-- ==== Sys2Proof/Parts/Media.lean ====
section
/-! DEFINITION. State of the media side: segments being filled, the page and block tables, rebuild, relocation, and LDC. -/
namespace Sys2Proof

/-- What an OPEN segment of a striped kind is being filled with, and how far its units are (R341, R343, R349). -/
structure OpenSeg where
  /-- the group that opened it is durable in two copies (R343) -/
  openDur : Bool := false
  recs    : List Placed := []
  /-- next free byte of each tile's record area, tile index and byte -/
  tile    : Nat := 0
  fill    : Nat := 64
  count   : Nat := 0
  /-- local time the oldest grain was placed -/
  oldest  : Option Nat := none
  /-- sealed: no further grain is placed; programs issued -/
  closed  : Bool := false
  /-- units whose program is durable, units absent, attempts per unit -/
  durable : List Nat := []
  absent  : List Nat := []
  tries   : AMap Nat := []
  /-- page-table changes of the segment the partner has yet to acknowledge, by PTSEQ (R386) -/
  ptSeq   : Nat := 0
  /-- written by a fold (R395), and the tiles of its units until they are programmed -/
  fold    : Bool := false
  tiles   : List (List Bytes) := []
  /-- programs of its units have been issued -/
  issued  : Bool := false
  deriving DecidableEq, Repr

/-- A block table entry (Table 10-4) with its next free wordline. -/
structure Blk where
  slcE  : Nat := 0
  qlcE  : Nat := 0
  reads : Nat := 0
  state : Nat := 0
  rr    : Nat := 0
  wl    : Nat := 0
  /-- marked for refresh (R408, R409); erase under way; outstanding reads (R308) -/
  refresh : Bool := false
  erasing : Bool := false
  outRd : Nat := 0
  /-- its summary has been appended to the metadata area (R387) -/
  summed : Bool := false
  deriving DecidableEq, Repr

/-- What the head knows of an admitted module (R378, R389, R452). -/
structure Mod where
  dies   : Nat
  blocks : Nat := 8192
  /-- geometry outside Table 10-1: present and unusable (R378) -/
  unusable : Bool := false
  ready  : Bool := false
  failed : List Nat := []
  serial : Bytes := []
  phase  : Nat := 0
  /-- local time from which the module is absent -/
  goneAt : Option Nat := none
  /-- local time each die's record was last written, and each die's patrol position -/
  recAt  : AMap Nat := []
  patrol : AMap Nat := []
  rrTab  : Nat := 1
  /-- FATAL reported (R439, R360); array identity its die records name; steps of admission still to answer -/
  fatal  : Bool := false
  arrayId : Option Nat := none
  step   : Nat := 0
  waits  : Nat := 0
  isNew  : Bool := false
  /-- dies whose owner was this head when their STATUS was read -/
  claimed : Nat := 0
  deriving DecidableEq, Repr

/-- A relocation of one live record from a DRAINING segment (R401, R402). -/
structure Reloc where
  cid : Nat
  gen : Nat
  src : Nat
  dst : Nat
  deriving DecidableEq, Repr

/-- A vault segment being written (R77, R80). -/
structure VSeg where
  seg    : Nat
  /-- payload of its data tiles -/
  data   : List Bytes := []
  /-- units whose program has not been answered, and units lost -/
  wait   : List Nat := []
  absent : List Nat := []
  deriving DecidableEq, Repr

/-- A descriptor that is to be made current (R331): why (1 CREATE_POOL, 2 RESHAPE, 3 RETIRE, 4 retirement by the lead, 5 end of a reshape,
6 REBUILT), its pool, the module a retirement names, the LAYGEN it replaces, and the descriptor. -/
structure LayJob where
  op     : Nat
  pool   : Nat
  module : Nat := 0
  old    : Nat
  desc   : Pool
  deriving DecidableEq, Repr

/-- The segment builder. -/
structure Sgb where
  /-- [HBM segment assembly; R343, 09_redundancy.md; reset none] segments being filled or programmed, by number -/
  opens  : AMap OpenSeg := []
  /-- [list; R401, 10_media.md; reset none] records placed in destination segments whose CT_LOC is still to come -/
  reloc  : List Reloc := []
  /-- [list; R350 and R351, 09_redundancy.md; reset none] records of segments that lost units for which no segment was open -/
  stray  : List (Nat × Placed) := []
  /-- [list; R374, 09_redundancy.md; reset none] layout command running: op, pool, module -/
  cmd    : Option (Nat × Nat × Nat) := none
  /-- [256 B; R331, 09_redundancy.md; reset none] descriptor whose chunk is being written, or whose LAYOUT record waits for its stamp -/
  job    : Option LayJob := none
  /-- [vault reserve; R77, 02_operating_modes.md; reset none] vault segments of the Gondola being written -/
  vault  : List VSeg := []
  /-- [1; R80, 02_operating_modes.md; reset false] the reserve has no room, or no row can be opened -/
  vaultStuck : Bool := false
  /-- [25; R79, 02_operating_modes.md; reset none] vault segment that holds the seal, while it is being programmed -/
  sealing : Option Nat := none
  deriving DecidableEq, Repr

/-- The flash media manager. -/
structure Fmm where
  /-- [64 × 2^29 × 32; R383, 10_media.md; reset 0] page table by module × 2^29 + logical page -/
  pt   : AMap Nat := []
  /-- [64 × 64 × 8,192 × 64; R383, 10_media.md; reset 0] block table by (module × 64 + die) × 8,192 + block -/
  bt   : AMap Blk := []
  /-- [64; R452, 11_jonan_link.md; reset none] modules admitted -/
  mods : AMap Mod := []
  /-- [32; R386, 12_partner_pairing.md; reset 0] page-table changes sent since link-up, how many of them the partner has acknowledged, and how many of its own were applied here -/
  ptSeq : Nat := 0
  ptAck : Nat := 0
  ptIn  : Nat := 0
  /-- [list; R405, 10_media.md; reset none] unit moves whose program is not yet done: key of the logical page, new entry base -/
  moves : AMap Nat := []
  /-- [queue; R387 and R389, 10_media.md; reset none] wordlines that wait to be programmed in a metadata area: module, die, whether the
  highest-numbered block takes it, bytes -/
  metaWait : List (Nat × Nat × Bool × Bytes) := []
  /-- [64; R348, 09_redundancy.md; reset 0] positions absent to the partner, as this head last learned -/
  pAway : Nat := 0
  deriving DecidableEq, Repr

/-- A Jonan frame as it is kept for sending and replay (Table 11-6). -/
structure JFrame where
  typ   : Nat
  tag   : Nat := 0
  tgen  : Nat := 0
  die   : Nat := 0xFFF
  op    : Nat := 0
  flags : Nat := 0
  payload : Bytes := []
  deriving DecidableEq, Repr

/-- One end of a link: its state machine (Table 11-3), sequence numbers, replay buffer and credits (R427 to R438). -/
structure LinkEnd where
  state  : Nat := 0
  rate   : Nat := 0
  /-- lanes up, one bit each -/
  lanes  : Nat := 0
  /-- negotiated version -/
  ver    : Nat := 0
  /-- head number the other end named in its TRAIN frame -/
  peer   : Nat := 0
  reason : Nat := 0
  /-- local time the state or the training rate was entered -/
  since  : Nat := 0
  /-- TRAIN received in this NEGOTIATE, and local time of the last one sent -/
  trainGot : Bool := false
  trainAt : Option Nat := none
  txNext : Nat := 0
  txCred : Nat := 0
  unack  : List (Nat × JFrame) := []
  queue  : List JFrame := []
  rxNext : Nat := 0
  /-- credits the other end still holds, and credits to return -/
  rxCred : Nat := 0
  owed   : Nat := 0
  /-- local time of the last NAK sent and not yet answered by the expected frame -/
  nakAt  : Option Nat := none
  /-- local time of the oldest received frame not yet acknowledged by a frame sent -/
  ackDue : Option Nat := none
  /-- consecutive replays -/
  replays : Nat := 0
  cntCrc : Nat := 0
  cntSeq : Nat := 0
  cntLen : Nat := 0
  cntCredit : Nat := 0
  cntReplay : Nat := 0
  cntStale : Nat := 0
  cntTimeout : Nat := 0
  cntOwner : Nat := 0
  cntRetrain : Nat := 0
  deriving DecidableEq, Repr

/-- What a request of JLK is for. -/
inductive Why where
  /-- codewords of tile `tile`, unit `unit`, for read grain i of a command; phase 0 hard, 1 first and 2 second soft read;
  entries of the read-retry table tried so far -/
  | grain (op i unit tile cw n phase tried : Nat)
  | unit (seg unit : Nat)
  | lane (lane page home : Nat)
  | erase (die block : Nat)
  /-- a unit moved or rebuilt: module × 2^29 + segment × 16, and whether it was rebuilt -/
  | move (key built : Nat)
  /-- metadata area and copied journal tiles -/
  | other
  /-- a unit of a vault segment -/
  | vault (seg unit : Nat)
  /-- admission step and die (Table 11-14) -/
  | adm (step die : Nat)
  /-- claim: 0 JLK.CLAIM_CMD, 1 release, 2 takeover, 3 join -/
  | claim (kind : Nat)
  | wit (write : Bool)
  | poll
  deriving DecidableEq, Repr

/-- An outstanding request (R439 to R441). -/
structure Req where
  op   : Nat
  die  : Nat := 0xFFF
  addr : Nat := 0
  gen  : Nat
  at0  : Nat
  why  : Why
  deriving DecidableEq, Repr

/-- A READ answer held for lack of a staging buffer (R307). -/
structure Held where
  pos  : Nat
  cred : Nat
  req  : Req
  cws  : List CwDec
  deriving DecidableEq, Repr

/-- JLK (R422 to R456). -/
structure Jlk where
  /-- [64 + 128 ends; R427, 11_jonan_link.md; reset DOWN] this head's positions 0 to 63, and the bridges' ports at 64 + 2 × module + port -/
  ends   : AMap LinkEnd := []
  /-- [64 × 4,096 × 4; R440, 11_jonan_link.md; reset 0] generation of each tag, by position × 4,096 + tag -/
  tagGen : AMap Nat := []
  /-- [64 × 4,096; R440, 11_jonan_link.md; reset none] outstanding requests -/
  reqs   : AMap Req := []
  /-- [list; R431, 11_jonan_link.md; reset none] programs and erases that wait for room in their die's queue: request and frame payloads -/
  wait   : List (Nat × List Bytes) := []
  /-- [list; R307, 08_read_path.md; reset none] answers held for lack of staging -/
  held   : List Held := []
  /-- [32; R449, 11_jonan_link.md; reset 0] array claim generation -/
  gen    : Nat := 0
  /-- [64; R450, 11_jonan_link.md; reset 0] SEQ of this head's witness writes -/
  witSeq : Nat := 0
  /-- [4 × 64; R451, 11_jonan_link.md; reset none] local time of the last witness round of each instance -/
  witAt  : AMap Nat := []
  /-- [64 × 64; R451, 11_jonan_link.md; reset none] partner's witness SEQ last read per position, and local time it last changed -/
  witSeen : AMap (Nat × Nat) := []
  /-- [64; R432, 11_jonan_link.md; reset none] local time of the last status poll per position -/
  pollAt : AMap Nat := []
  /-- [64; R66, 02_operating_modes.md; reset none] positions that accepted the takeover claim, and those it was sent to -/
  won    : List Nat := []
  asked  : List Nat := []
  deriving DecidableEq, Repr

/-- A request the bridge holds (R442 to R448). -/
structure BOp where
  port  : Nat
  tag   : Nat
  tgen  : Nat
  op    : Nat
  die   : Nat
  addr  : Nat := 0
  /-- pages of a PROGRAM that have arrived, and how many make it whole -/
  pages : Nat := 1
  want  : Nat := 1
  started : Bool := false
  /-- an erase suspended for a read (R432) -/
  susp  : Bool := false
  /-- dies an accepted CLAIM names: answered once their started operations are done -/
  mask  : Nat := 0
  /-- highest CGEN an accepted CLAIM's answer carries -/
  gen   : Nat := 0
  /-- credits of its request frames, returned with the answer -/
  cred  : Nat := 0
  deriving DecidableEq, Repr

/-- A witness register (Table 11-13): its 24 written bytes and the local time of the write. -/
structure Witness where
  bytes : Bytes := List.replicate 24 0#8
  at0   : Option Nat := none
  deriving DecidableEq, Repr

/-- The ILV-0216 bridge of a module (R430, R439 to R450). -/
structure Bridge where
  /-- [6; R439, 11_jonan_link.md; reset 64: DESIGN CHOICE, log 18] dies of the module -/
  dies   : Nat := 64
  /-- [14; R439, 11_jonan_link.md; reset 8,192: DESIGN CHOICE, log 18] block addresses per plane -/
  blocks : Nat := 8192
  failed : List Nat := []
  /-- owner and CGEN per die; none and 0 when unlisted (R445) -/
  owner  : AMap Nat := []
  cgen   : AMap Nat := []
  wit0   : Witness := {}
  wit1   : Witness := {}
  ops    : List BOp := []
  /-- next free wordline of each block written to, by die × 8,192 + block (R444) -/
  wl     : AMap Nat := []
  /-- module STATUS byte 0x10, temperature and worst rated life (Table 11-12) -/
  flags  : Nat := 0
  temp   : Nat := 0
  life   : Nat := 0
  /-- lowest and highest version code the bridge offers -/
  verLo  : Nat := 1
  verHi  : Nat := 5
    deriving DecidableEq, Repr

/-- LDC counters beyond its registers. -/
structure Ldc where
  /-- [64; R655, 17_faults_recorder_power.md; reset 0] corrected bits of the codewords decoded at step 1 -/
  bits : Nat := 0
  /-- [64; R655, 17_faults_recorder_power.md; reset 0] codewords decoded at step 1 -/
  decodes : Nat := 0
  deriving DecidableEq, Repr

/-- RBE beyond its registers. -/
structure Rbe where
  /-- [64; R655, 17_faults_recorder_power.md; reset 0] units rebuilt on this head -/
  unitsBuilt : Nat := 0
  /-- [list; R366, 09_redundancy.md; reset none] lost CIDs whose LBA walk is still to come, with the pool -/
  walks : List (Nat × Nat) := []
  /-- [list; R375, 09_redundancy.md; reset false] the lost-grain log is full -/
  full  : Bool := false
  /-- entries of the lost-grain log firmware has not consumed -/
  pend  : Nat := 0
  /-- [list; R314, 08_read_path.md; reset none] CIDs reported for re-protection -/
  report : List Nat := []
  deriving DecidableEq, Repr

end Sys2Proof
end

------

** Exercise prompt **
Take the line that contains "not consumed -/" and every line after it to the end of the entries above, and reproduce them exactly.

** Exercise output **
  /-- entries of the lost-grain log firmware has not consumed -/
  pend  : Nat := 0
  /-- [list; R314, 08_read_path.md; reset none] CIDs reported for re-protection -/
  report : List Nat := []
  deriving DecidableEq, Repr

end Sys2Proof
end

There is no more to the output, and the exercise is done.